There are two rock sequences along the coast at Budleigh Salterton, the Pebble Beds and the "Otter Sandstone Formation". In the cliff face it is very apparent that both dip eastward. The "Budleigh Salterton Pebble Beds" are overlain by the sandstones that form the cliffs at Danger Point. Both sediments are markedly red, which indicates that they were formed in a desert in the hot dry climate of in the Triassic Period about 225 million years ago.
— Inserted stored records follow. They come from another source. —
/-! ### Well-formedness: each check refuses an ill-formed term -/

theorem test_wellFormed_accepts : (RawOp.mk 0x2#4 [.num 0x1F, .num 15]).wellFormed = true := by decide
theorem test_wellFormed_refuses_reserved_code : (RawOp.mk 0xD#4 []).wellFormed = false := by decide
theorem test_wellFormed_refuses_missing_operand : (RawOp.mk 0x2#4 [.num 0]).wellFormed = false := by decide
theorem test_wellFormed_refuses_extra_operand : (RawOp.mk 0xB#4 [.num 0]).wellFormed = false := by decide
theorem test_wellFormed_refuses_wrong_kind : (RawOp.mk 0x1#4 [.bytes []]).wellFormed = false := by decide
theorem test_wellFormed_refuses_wide_cid : (RawOp.mk 0x2#4 [.num 0x20, .num 1]).wellFormed = false := by decide
theorem test_wellFormed_refuses_long_payload :
    (Instr.frameEncode 0#5 5#4 (List.replicate 17 0x30#8)).wellFormed ⟨8, 2, 16⟩ = false ∧
    (Instr.frameEncode 0#5 5#4 (List.replicate 16 0x30#8)).wellFormed ⟨8, 2, 16⟩ = true := by decide
theorem test_config_refuses_each_bound :
    (Config.mk 5 2 16).ok = false ∧ (Config.mk 6 1 16).ok = false ∧ (Config.mk 6 2 15).ok = false ∧
    (Config.mk 6 2 16).ok = true := by decide

/-! ### Decoding: one offer per operation, written out from R60's table -/

theorem test_decode_cwDecode : decode ⟨0b0001#4, [.num 0x04A2]⟩ = .ok (.cwDecode 0x04A2#16) := by decide
theorem test_decode_cwEncode : decode ⟨0b0010#4, [.num 0x14, .num 3]⟩ = .ok (.cwEncode 0x14#5 3#4) := by decide
theorem test_decode_hex4Render : decode ⟨0b0011#4, [.num 0x01F0]⟩ = .ok (.hex4Render 0x01F0#16) := by decide
theorem test_decode_hex4Parse : decode ⟨0b0100#4, [.bytes [0x30#8]]⟩ = .ok (.hex4Parse [0x30#8]) := by decide
theorem test_decode_frameEncode :
    decode ⟨0b0101#4, [.num 0, .num 5, .bytes [0x30#8, 0x33#8]]⟩ = .ok (.frameEncode 0#5 5#4 [0x30#8, 0x33#8]) := by
  decide
theorem test_decode_lineClassify : decode ⟨0b0110#4, [.bytes [0x0D#8]]⟩ = .ok (.lineClassify [0x0D#8]) := by decide
theorem test_decode_allowEncode : decode ⟨0b0111#4, [.num 1, .num 3]⟩ = .ok (.allowEncode true 3#8) := by decide
theorem test_decode_statusDecode : decode ⟨0b1000#4, [.bytes [0x35#8]]⟩ = .ok (.statusDecode [0x35#8]) := by decide
theorem test_decode_timeEncode :
    decode ⟨0b1001#4, [.num 2026, .num 11, .num 12, .num 3, .num 21, .num 2, .num 59]⟩ =
      .ok (.timeEncode 2026#16 11#8 12#8 3#8 21#8 2#8 59#8) := by decide
theorem test_decode_pushByte : decode ⟨0b1010#4, [.num 0xFF]⟩ = .ok (.pushByte 0xFF#8) := by decide
theorem test_decode_popEvent : decode ⟨0b1011#4, []⟩ = .ok .popEvent := by decide
theorem test_decode_reset : decode ⟨0b1100#4, []⟩ = .ok .reset := by decide
/-- V12, V31: the nearest wide operands. -/
theorem test_decode_refuses_wide :
    decode ⟨0x2#4, [.num 0x20, .num 1]⟩ = .error .operandWidth ∧
    decode ⟨0x2#4, [.num 0x00, .num 16]⟩ = .error .operandWidth ∧
    decode ⟨0x7#4, [.num 1, .num 256]⟩ = .error .operandWidth := by decide
/-- V41 and R62. -/
theorem test_decode_refuses_reserved :
    decode ⟨0x0#4, []⟩ = .error .reservedOp ∧ decode ⟨0xD#4, []⟩ = .error .reservedOp ∧
    decode ⟨0xE#4, []⟩ = .error .reservedOp ∧ decode ⟨0xF#4, []⟩ = .error .reservedOp := by decide
theorem test_table_words_run_after_reset :
    decodeTableWord 8 0x5 = some (.frameEncode 0#5 0#4 []) ∧
    (nextState (step (State.reset.withFetchWord 8 0xA))).isSome = true ∧
    (nextState (step (State.reset.withFetchWord 8 0xB))).isSome = true ∧
    refusal (step (State.reset.withFetchWord 8 0xD)) = some .reservedOp := by decide
/-- The two transcriptions of R60's format column agree. -/
theorem test_every_assigned_code_has_a_format :
    ∀ op : BitVec 4, (formatOf op).isSome = (decodeTableWord 8 op.toNat).isSome := by decide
The coastal path, south of the village of Otterton on the peninsula of Otter Sandstone, has many viewpoints and headlands from which the cliffs can be seen. However, there is no safe access to the seaward shore on any of the stretch between the southern tip near Danger Point to Ladram Bay in the north. The vertical cliffs are not interrupted (cut) by streams valleys, hence the lack of shore-access. To study the coast accurately a boat is required. It is possible to travel along the shore from the mouth of the Otter river to Ladram Bay near Otterton at very low tides but the beach is mostly covered with massive boulders of fallen sandstone, many very slippery because the more ferruginous nature of the rocks encourage algal growth. The embayments mean that there is always a risk of being cut off between headlands by even a slight rise in local sea level or weather conditions such as a wind blowing on shore. The most critical point is at Danger Point itself - hence its helpfully descriptive name! There are four other headlands which make this 4 km (3 mile) scramble continuously anxiety-provoking. However, the danger means the littoral ecology of the whole stretch is virtually untouched and very close to what can be inferred to be 'natural'. This includes impressively numerous gastropod populations with some unusually large specimens on show - (Patella spp & Littorina spp) and some red algae(such as Gigartina & Corallina ) which are fairly rare elsewhere on the south coast. There are some normal faults cutting the 100m cliffs further north closer to Ladram Bay and a lot of post-diagenetic mineralisation along joints, as well as some truncated coarse cross-bedding and what appear to be fossil levees seen in cross-section

Fossils from the Triassic period are extremely rare. Although normally only fossil fragments are found, the sandstones at Danger Point have yielded excellent discoveries, such as the Beaked Lizard, known as Rhynchosaur.